Red (Taylor’s Version): a Review

Swift+performing+on+stage+during+the+Red+tour%2C+March+of+2013.

Wikimedia

Swift performing on stage during the Red tour, March of 2013.

Brenna Burr, Staff Editor

This past October marked the ten-year anniversary of Taylor Swift’s album, Red, and this past November marked the one-year anniversary of the rerelease of the album. The rereleased album, which first came out in November of 2021, is a rerecording and rerelease of Swift’s 2012 album, Red. The rereleased album was a massive commercial and critical success.

Though the 30-track album contained only ten new songs, the album quickly became one of Swift’s most successful, breaking records such as the most-streamed album in a day from a female artist on Spotify, clocking in at 90.8 million streams. This breaks the previous record held by Swift by over ten million streams. Swift also became the first and only woman to have over 100 million streams on the platform in one day. These records, among numerous others, prove the album’s commercial success. 

The audience for Taylor Swift’s music has always been young women. The rerelease of Red, though it appeals to new fans in the same demographic as the initial release of Red, primarily appeals to those already familiar with Swift’s work. 

Swift’s tradition of writing intimate songs about her personal life remains true in both releases of Red. The album chronicles the whiplash emotional journey of Swift’s early twenties and the highs and lows of her relationships at the time. Red has long been lauded by both fans and critics as Swift’s magnum opus, helped in part by the resurging popularity of the fan-favorite track “All Too Well.”

Red is familiar territory for early fans of Swift who was, until the release of her 2014 album, 1989, predominately a country artist. Her early music combines conventional elements of country along with her own special brand of lyrical prowess to create a sound that appeals to the daughters of middle-class Southern America. The majority of Red’s tracks are country. Guitars, banjos, and even an accordion accompany Swift’s vocals. Throughout the album, Swift casually references her life growing up on a farm, her humble roots, and her small-town life. And though Swift embellishes certain elements of her life for her country audience, neither the affected Southern accent nor the fictionally blue-collar family Swift comes from detracts from the entertainment value. With delightfully bitter lines like “I don’t have to be your shrink to know that you’ll never be happy,” it’s easy to forgive and forget that the “kitchen-table bills” Swift references are probably piling up on pure mahogany. 

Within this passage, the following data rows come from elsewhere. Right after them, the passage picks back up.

-- ==== Sys2Proof/Laws/Updates.lean ====
section
/-! SUPPORT. One lemma per field of the state for the updates of frames of tasks, clusters, dies, sequences, kernels and
rings. -/

namespace Sys2Proof.Machine

variable (s : State)

/-! ### upFrame -/

@[simp] theorem State.upFrame_cyc (f : Nat) (g : TFrame → TFrame) : (s.upFrame f g).cyc = s.cyc := rfl
@[simp] theorem State.upFrame_agenda (f : Nat) (g : TFrame → TFrame) : (s.upFrame f g).agenda = s.agenda := rfl
@[simp] theorem State.upFrame_hand (f : Nat) (g : TFrame → TFrame) : (s.upFrame f g).hand = s.hand := rfl
@[simp] theorem State.upFrame_serial (f : Nat) (g : TFrame → TFrame) : (s.upFrame f g).serial = s.serial := rfl
@[simp] theorem State.upFrame_free (f : Nat) (g : TFrame → TFrame) : (s.upFrame f g).free = s.free := rfl
@[simp] theorem State.upFrame_cores (f : Nat) (g : TFrame → TFrame) : (s.upFrame f g).cores = s.cores := rfl
@[simp] theorem State.upFrame_mem (f : Nat) (g : TFrame → TFrame) : (s.upFrame f g).mem = s.mem := rfl
@[simp] theorem State.upFrame_banks (f : Nat) (g : TFrame → TFrame) : (s.upFrame f g).banks = s.banks := rfl
@[simp] theorem State.upFrame_reqs (f : Nat) (g : TFrame → TFrame) : (s.upFrame f g).reqs = s.reqs := rfl
@[simp] theorem State.upFrame_msgs (f : Nat) (g : TFrame → TFrame) : (s.upFrame f g).msgs = s.msgs := rfl
@[simp] theorem State.upFrame_cancels (f : Nat) (g : TFrame → TFrame) : (s.upFrame f g).cancels = s.cancels := rfl
@[simp] theorem State.upFrame_clusters (f : Nat) (g : TFrame → TFrame) : (s.upFrame f g).clusters = s.clusters := rfl
@[simp] theorem State.upFrame_dies (f : Nat) (g : TFrame → TFrame) : (s.upFrame f g).dies = s.dies := rfl
@[simp] theorem State.upFrame_cache (f : Nat) (g : TFrame → TFrame) : (s.upFrame f g).cache = s.cache := rfl
@[simp] theorem State.upFrame_cacheMax (f : Nat) (g : TFrame → TFrame) : (s.upFrame f g).cacheMax = s.cacheMax := rfl
@[simp] theorem State.upFrame_frames (f : Nat) (g : TFrame → TFrame) : (s.upFrame f g).frames = s.frames.adjust f g := rfl
@[simp] theorem State.upFrame_saved (f : Nat) (g : TFrame → TFrame) : (s.upFrame f g).saved = s.saved := rfl
@[simp] theorem State.upFrame_touched (f : Nat) (g : TFrame → TFrame) : (s.upFrame f g).touched = s.touched := rfl
@[simp] theorem State.upFrame_io (f : Nat) (g : TFrame → TFrame) : (s.upFrame f g).io = s.io := rfl
@[simp] theorem State.upFrame_links (f : Nat) (g : TFrame → TFrame) : (s.upFrame f g).links = s.links := rfl
@[simp] theorem State.upFrame_sys (f : Nat) (g : TFrame → TFrame) : (s.upFrame f g).sys = s.sys := rfl

/-! ### upCluster -/

@[simp] theorem State.upCluster_cyc (c : Nat) (g : Cluster → Cluster) : (s.upCluster c g).cyc = s.cyc := rfl
@[simp] theorem State.upCluster_agenda (c : Nat) (g : Cluster → Cluster) : (s.upCluster c g).agenda = s.agenda := rfl
@[simp] theorem State.upCluster_hand (c : Nat) (g : Cluster → Cluster) : (s.upCluster c g).hand = s.hand := rfl
@[simp] theorem State.upCluster_serial (c : Nat) (g : Cluster → Cluster) : (s.upCluster c g).serial = s.serial := rfl
@[simp] theorem State.upCluster_free (c : Nat) (g : Cluster → Cluster) : (s.upCluster c g).free = s.free := rfl
@[simp] theorem State.upCluster_cores (c : Nat) (g : Cluster → Cluster) : (s.upCluster c g).cores = s.cores := rfl
@[simp] theorem State.upCluster_mem (c : Nat) (g : Cluster → Cluster) : (s.upCluster c g).mem = s.mem := rfl
@[simp] theorem State.upCluster_banks (c : Nat) (g : Cluster → Cluster) : (s.upCluster c g).banks = s.banks := rfl
@[simp] theorem State.upCluster_reqs (c : Nat) (g : Cluster → Cluster) : (s.upCluster c g).reqs = s.reqs := rfl
@[simp] theorem State.upCluster_msgs (c : Nat) (g : Cluster → Cluster) : (s.upCluster c g).msgs = s.msgs := rfl
@[simp] theorem State.upCluster_cancels (c : Nat) (g : Cluster → Cluster) : (s.upCluster c g).cancels = s.cancels := rfl
@[simp] theorem State.upCluster_clusters (c : Nat) (g : Cluster → Cluster) : (s.upCluster c g).clusters = s.clusters.put c (g ((s.clusters.find c).getD {})) := rfl
@[simp] theorem State.upCluster_dies (c : Nat) (g : Cluster → Cluster) : (s.upCluster c g).dies = s.dies := rfl
@[simp] theorem State.upCluster_cache (c : Nat) (g : Cluster → Cluster) : (s.upCluster c g).cache = s.cache := rfl
@[simp] theorem State.upCluster_cacheMax (c : Nat) (g : Cluster → Cluster) : (s.upCluster c g).cacheMax = s.cacheMax := rfl
@[simp] theorem State.upCluster_frames (c : Nat) (g : Cluster → Cluster) : (s.upCluster c g).frames = s.frames := rfl
@[simp] theorem State.upCluster_saved (c : Nat) (g : Cluster → Cluster) : (s.upCluster c g).saved = s.saved := rfl
@[simp] theorem State.upCluster_touched (c : Nat) (g : Cluster → Cluster) : (s.upCluster c g).touched = s.touched := rfl
@[simp] theorem State.upCluster_io (c : Nat) (g : Cluster → Cluster) : (s.upCluster c g).io = s.io := rfl
@[simp] theorem State.upCluster_links (c : Nat) (g : Cluster → Cluster) : (s.upCluster c g).links = s.links := rfl
@[simp] theorem State.upCluster_sys (c : Nat) (g : Cluster → Cluster) : (s.upCluster c g).sys = s.sys := rfl

/-! ### upDie -/

@[simp] theorem State.upDie_cyc (d : Nat) (g : Die → Die) : (s.upDie d g).cyc = s.cyc := rfl
@[simp] theorem State.upDie_agenda (d : Nat) (g : Die → Die) : (s.upDie d g).agenda = s.agenda := rfl
@[simp] theorem State.upDie_hand (d : Nat) (g : Die → Die) : (s.upDie d g).hand = s.hand := rfl
@[simp] theorem State.upDie_serial (d : Nat) (g : Die → Die) : (s.upDie d g).serial = s.serial := rfl
@[simp] theorem State.upDie_free (d : Nat) (g : Die → Die) : (s.upDie d g).free = s.free := rfl
@[simp] theorem State.upDie_cores (d : Nat) (g : Die → Die) : (s.upDie d g).cores = s.cores := rfl
@[simp] theorem State.upDie_mem (d : Nat) (g : Die → Die) : (s.upDie d g).mem = s.mem := rfl
@[simp] theorem State.upDie_banks (d : Nat) (g : Die → Die) : (s.upDie d g).banks = s.banks := rfl
@[simp] theorem State.upDie_reqs (d : Nat) (g : Die → Die) : (s.upDie d g).reqs = s.reqs := rfl
@[simp] theorem State.upDie_msgs (d : Nat) (g : Die → Die) : (s.upDie d g).msgs = s.msgs := rfl
@[simp] theorem State.upDie_cancels (d : Nat) (g : Die → Die) : (s.upDie d g).cancels = s.cancels := rfl
@[simp] theorem State.upDie_clusters (d : Nat) (g : Die → Die) : (s.upDie d g).clusters = s.clusters := rfl
@[simp] theorem State.upDie_dies (d : Nat) (g : Die → Die) : (s.upDie d g).dies = s.dies.put d (g (s.die d)) := rfl
@[simp] theorem State.upDie_cache (d : Nat) (g : Die → Die) : (s.upDie d g).cache = s.cache := rfl
@[simp] theorem State.upDie_cacheMax (d : Nat) (g : Die → Die) : (s.upDie d g).cacheMax = s.cacheMax := rfl
@[simp] theorem State.upDie_frames (d : Nat) (g : Die → Die) : (s.upDie d g).frames = s.frames := rfl
@[simp] theorem State.upDie_saved (d : Nat) (g : Die → Die) : (s.upDie d g).saved = s.saved := rfl
@[simp] theorem State.upDie_touched (d : Nat) (g : Die → Die) : (s.upDie d g).touched = s.touched := rfl
@[simp] theorem State.upDie_io (d : Nat) (g : Die → Die) : (s.upDie d g).io = s.io := rfl
@[simp] theorem State.upDie_links (d : Nat) (g : Die → Die) : (s.upDie d g).links = s.links := rfl
@[simp] theorem State.upDie_sys (d : Nat) (g : Die → Die) : (s.upDie d g).sys = s.sys := rfl

/-! ### upSeq -/

@[simp] theorem State.upSeq_cyc (q : Nat) (g : Seq → Seq) : (s.upSeq q g).cyc = s.cyc := rfl
@[simp] theorem State.upSeq_agenda (q : Nat) (g : Seq → Seq) : (s.upSeq q g).agenda = s.agenda := rfl
@[simp] theorem State.upSeq_hand (q : Nat) (g : Seq → Seq) : (s.upSeq q g).hand = s.hand := rfl
@[simp] theorem State.upSeq_serial (q : Nat) (g : Seq → Seq) : (s.upSeq q g).serial = s.serial := rfl
@[simp] theorem State.upSeq_free (q : Nat) (g : Seq → Seq) : (s.upSeq q g).free = s.free := rfl
@[simp] theorem State.upSeq_cores (q : Nat) (g : Seq → Seq) : (s.upSeq q g).cores = s.cores := rfl
@[simp] theorem State.upSeq_mem (q : Nat) (g : Seq → Seq) : (s.upSeq q g).mem = s.mem := rfl
@[simp] theorem State.upSeq_banks (q : Nat) (g : Seq → Seq) : (s.upSeq q g).banks = s.banks := rfl
@[simp] theorem State.upSeq_reqs (q : Nat) (g : Seq → Seq) : (s.upSeq q g).reqs = s.reqs := rfl
@[simp] theorem State.upSeq_msgs (q : Nat) (g : Seq → Seq) : (s.upSeq q g).msgs = s.msgs := rfl
@[simp] theorem State.upSeq_cancels (q : Nat) (g : Seq → Seq) : (s.upSeq q g).cancels = s.cancels := rfl
@[simp] theorem State.upSeq_clusters (q : Nat) (g : Seq → Seq) : (s.upSeq q g).clusters = s.clusters := rfl
@[simp] theorem State.upSeq_dies (q : Nat) (g : Seq → Seq) : (s.upSeq q g).dies = s.dies := rfl
@[simp] theorem State.upSeq_cache (q : Nat) (g : Seq → Seq) : (s.upSeq q g).cache = s.cache := rfl
@[simp] theorem State.upSeq_cacheMax (q : Nat) (g : Seq → Seq) : (s.upSeq q g).cacheMax = s.cacheMax := rfl
@[simp] theorem State.upSeq_frames (q : Nat) (g : Seq → Seq) : (s.upSeq q g).frames = s.frames := rfl
@[simp] theorem State.upSeq_saved (q : Nat) (g : Seq → Seq) : (s.upSeq q g).saved = s.saved := rfl
@[simp] theorem State.upSeq_touched (q : Nat) (g : Seq → Seq) : (s.upSeq q g).touched = s.touched := rfl
@[simp] theorem State.upSeq_io (q : Nat) (g : Seq → Seq) : (s.upSeq q g).io = { s.io with seqs := s.io.seqs.adjust q g } := rfl
@[simp] theorem State.upSeq_links (q : Nat) (g : Seq → Seq) : (s.upSeq q g).links = s.links := rfl
@[simp] theorem State.upSeq_sys (q : Nat) (g : Seq → Seq) : (s.upSeq q g).sys = s.sys := rfl

/-! ### upKernel -/

@[simp] theorem State.upKernel_cyc (k : Nat) (g : Kernel → Kernel) : (s.upKernel k g).cyc = s.cyc := rfl
@[simp] theorem State.upKernel_agenda (k : Nat) (g : Kernel → Kernel) : (s.upKernel k g).agenda = s.agenda := rfl
@[simp] theorem State.upKernel_hand (k : Nat) (g : Kernel → Kernel) : (s.upKernel k g).hand = s.hand := rfl
@[simp] theorem State.upKernel_serial (k : Nat) (g : Kernel → Kernel) : (s.upKernel k g).serial = s.serial := rfl
@[simp] theorem State.upKernel_free (k : Nat) (g : Kernel → Kernel) : (s.upKernel k g).free = s.free := rfl
@[simp] theorem State.upKernel_cores (k : Nat) (g : Kernel → Kernel) : (s.upKernel k g).cores = s.cores := rfl
@[simp] theorem State.upKernel_mem (k : Nat) (g : Kernel → Kernel) : (s.upKernel k g).mem = s.mem := rfl
@[simp] theorem State.upKernel_banks (k : Nat) (g : Kernel → Kernel) : (s.upKernel k g).banks = s.banks := rfl
@[simp] theorem State.upKernel_reqs (k : Nat) (g : Kernel → Kernel) : (s.upKernel k g).reqs = s.reqs := rfl
@[simp] theorem State.upKernel_msgs (k : Nat) (g : Kernel → Kernel) : (s.upKernel k g).msgs = s.msgs := rfl
@[simp] theorem State.upKernel_cancels (k : Nat) (g : Kernel → Kernel) : (s.upKernel k g).cancels = s.cancels := rfl
@[simp] theorem State.upKernel_clusters (k : Nat) (g : Kernel → Kernel) : (s.upKernel k g).clusters = s.clusters := rfl
@[simp] theorem State.upKernel_dies (k : Nat) (g : Kernel → Kernel) : (s.upKernel k g).dies = s.dies := rfl
@[simp] theorem State.upKernel_cache (k : Nat) (g : Kernel → Kernel) : (s.upKernel k g).cache = s.cache := rfl
@[simp] theorem State.upKernel_cacheMax (k : Nat) (g : Kernel → Kernel) : (s.upKernel k g).cacheMax = s.cacheMax := rfl
@[simp] theorem State.upKernel_frames (k : Nat) (g : Kernel → Kernel) : (s.upKernel k g).frames = s.frames := rfl
@[simp] theorem State.upKernel_saved (k : Nat) (g : Kernel → Kernel) : (s.upKernel k g).saved = s.saved := rfl
@[simp] theorem State.upKernel_touched (k : Nat) (g : Kernel → Kernel) : (s.upKernel k g).touched = s.touched := rfl
@[simp] theorem State.upKernel_io (k : Nat) (g : Kernel → Kernel) : (s.upKernel k g).io = { s.io with kernels := s.io.kernels.adjust k g } := rfl
@[simp] theorem State.upKernel_links (k : Nat) (g : Kernel → Kernel) : (s.upKernel k g).links = s.links := rfl
@[simp] theorem State.upKernel_sys (k : Nat) (g : Kernel → Kernel) : (s.upKernel k g).sys = s.sys := rfl

/-! ### upRing -/

@[simp] theorem State.upRing_cyc (n : Nat) (g : Ring → Ring) : (s.upRing n g).cyc = s.cyc := rfl
@[simp] theorem State.upRing_agenda (n : Nat) (g : Ring → Ring) : (s.upRing n g).agenda = s.agenda := rfl
@[simp] theorem State.upRing_hand (n : Nat) (g : Ring → Ring) : (s.upRing n g).hand = s.hand := rfl
@[simp] theorem State.upRing_serial (n : Nat) (g : Ring → Ring) : (s.upRing n g).serial = s.serial := rfl
@[simp] theorem State.upRing_free (n : Nat) (g : Ring → Ring) : (s.upRing n g).free = s.free := rfl
@[simp] theorem State.upRing_cores (n : Nat) (g : Ring → Ring) : (s.upRing n g).cores = s.cores := rfl
@[simp] theorem State.upRing_mem (n : Nat) (g : Ring → Ring) : (s.upRing n g).mem = s.mem := rfl
@[simp] theorem State.upRing_banks (n : Nat) (g : Ring → Ring) : (s.upRing n g).banks = s.banks := rfl
@[simp] theorem State.upRing_reqs (n : Nat) (g : Ring → Ring) : (s.upRing n g).reqs = s.reqs := rfl
@[simp] theorem State.upRing_msgs (n : Nat) (g : Ring → Ring) : (s.upRing n g).msgs = s.msgs := rfl
@[simp] theorem State.upRing_cancels (n : Nat) (g : Ring → Ring) : (s.upRing n g).cancels = s.cancels := rfl
@[simp] theorem State.upRing_clusters (n : Nat) (g : Ring → Ring) : (s.upRing n g).clusters = s.clusters := rfl
@[simp] theorem State.upRing_dies (n : Nat) (g : Ring → Ring) : (s.upRing n g).dies = s.dies := rfl
@[simp] theorem State.upRing_cache (n : Nat) (g : Ring → Ring) : (s.upRing n g).cache = s.cache := rfl
@[simp] theorem State.upRing_cacheMax (n : Nat) (g : Ring → Ring) : (s.upRing n g).cacheMax = s.cacheMax := rfl
@[simp] theorem State.upRing_frames (n : Nat) (g : Ring → Ring) : (s.upRing n g).frames = s.frames := rfl
@[simp] theorem State.upRing_saved (n : Nat) (g : Ring → Ring) : (s.upRing n g).saved = s.saved := rfl
@[simp] theorem State.upRing_touched (n : Nat) (g : Ring → Ring) : (s.upRing n g).touched = s.touched := rfl
@[simp] theorem State.upRing_io (n : Nat) (g : Ring → Ring) : (s.upRing n g).io = s.io := rfl
@[simp] theorem State.upRing_links (n : Nat) (g : Ring → Ring) : (s.upRing n g).links = { s.links with rings := s.links.rings.put n (g ((s.links.rings.find n).getD {})) } := rfl
@[simp] theorem State.upRing_sys (n : Nat) (g : Ring → Ring) : (s.upRing n g).sys = s.sys := rfl

end Sys2Proof.Machine
end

Swift performing on Reputation Stadium Tour in May of 2018. (Wikimedia)

Though the album is still decidedly country, Red marks the first time Swift dipped her toe into pop music with tracks like “I Knew You Were Trouble” and “We Are Never Ever Getting Back Together.” Her pop-infused songs have a formulaic sound but familiarly Swift lyrics that help ease Swift’s eventual transition from country music to pop (genre-hopping will later become a habit for Swift). The catchy, upbeat sound of her pop music became a staple for radio stations across the country, but at the time, Swift’s foray into pop was adventurous for a young artist and divisive for critics. 

Red (Taylor’s Version) is rife with the element of Swift’s music that most appeals to diehard fans: her raw honesty. New tracks from Red (Taylor’s Version) explore a darker side to Swift’s private life that audiences in 2012 would not see from the artist for some time. Such tracks include “Nothing New,” a song about Swift’s low sense of self-worth and doubts about the longevity of her career, and “Forever Winter,” a song with upbeat production that explores depression and suicidal ideation from the perspective of a concerned friend. The 2021 tracks contrast with the public persona of the carefree, boy-crazy young woman that Swift, for better or worse, occupied in 2012. These tracks were considered to have themes that were too serious for Swift’s teenage audience and were cut from the 2012 album. The mere existence and eventual release of these tracks reflect the coming-of-age theme of Red. In this way, Red (Taylor’s Version) invents a new place for itself in Taylor Swift’s discography.

The most innovative thing about Red is that it is the second rerelease in a long-term project of Swift’s to rerecord and release her first six studio albums. This project was announced in 2020 as a response to the controversy surrounding the ownership of Swift’s master recordings.  The public battle between Swift and her ex-record label for control over the masters of her songs set a precedent for new artists (especially young women) in the industry to negotiate contracts that include explicit verbiage about artist ownership of masters. Many artists that were already established in the industry also voiced support for Swift in the controversy and expressed similar desires to rerecord their work. Both Swift’s prominence and the decision to go public with the issue have influenced systemic changes within the industry regarding artists’ rights to their own work.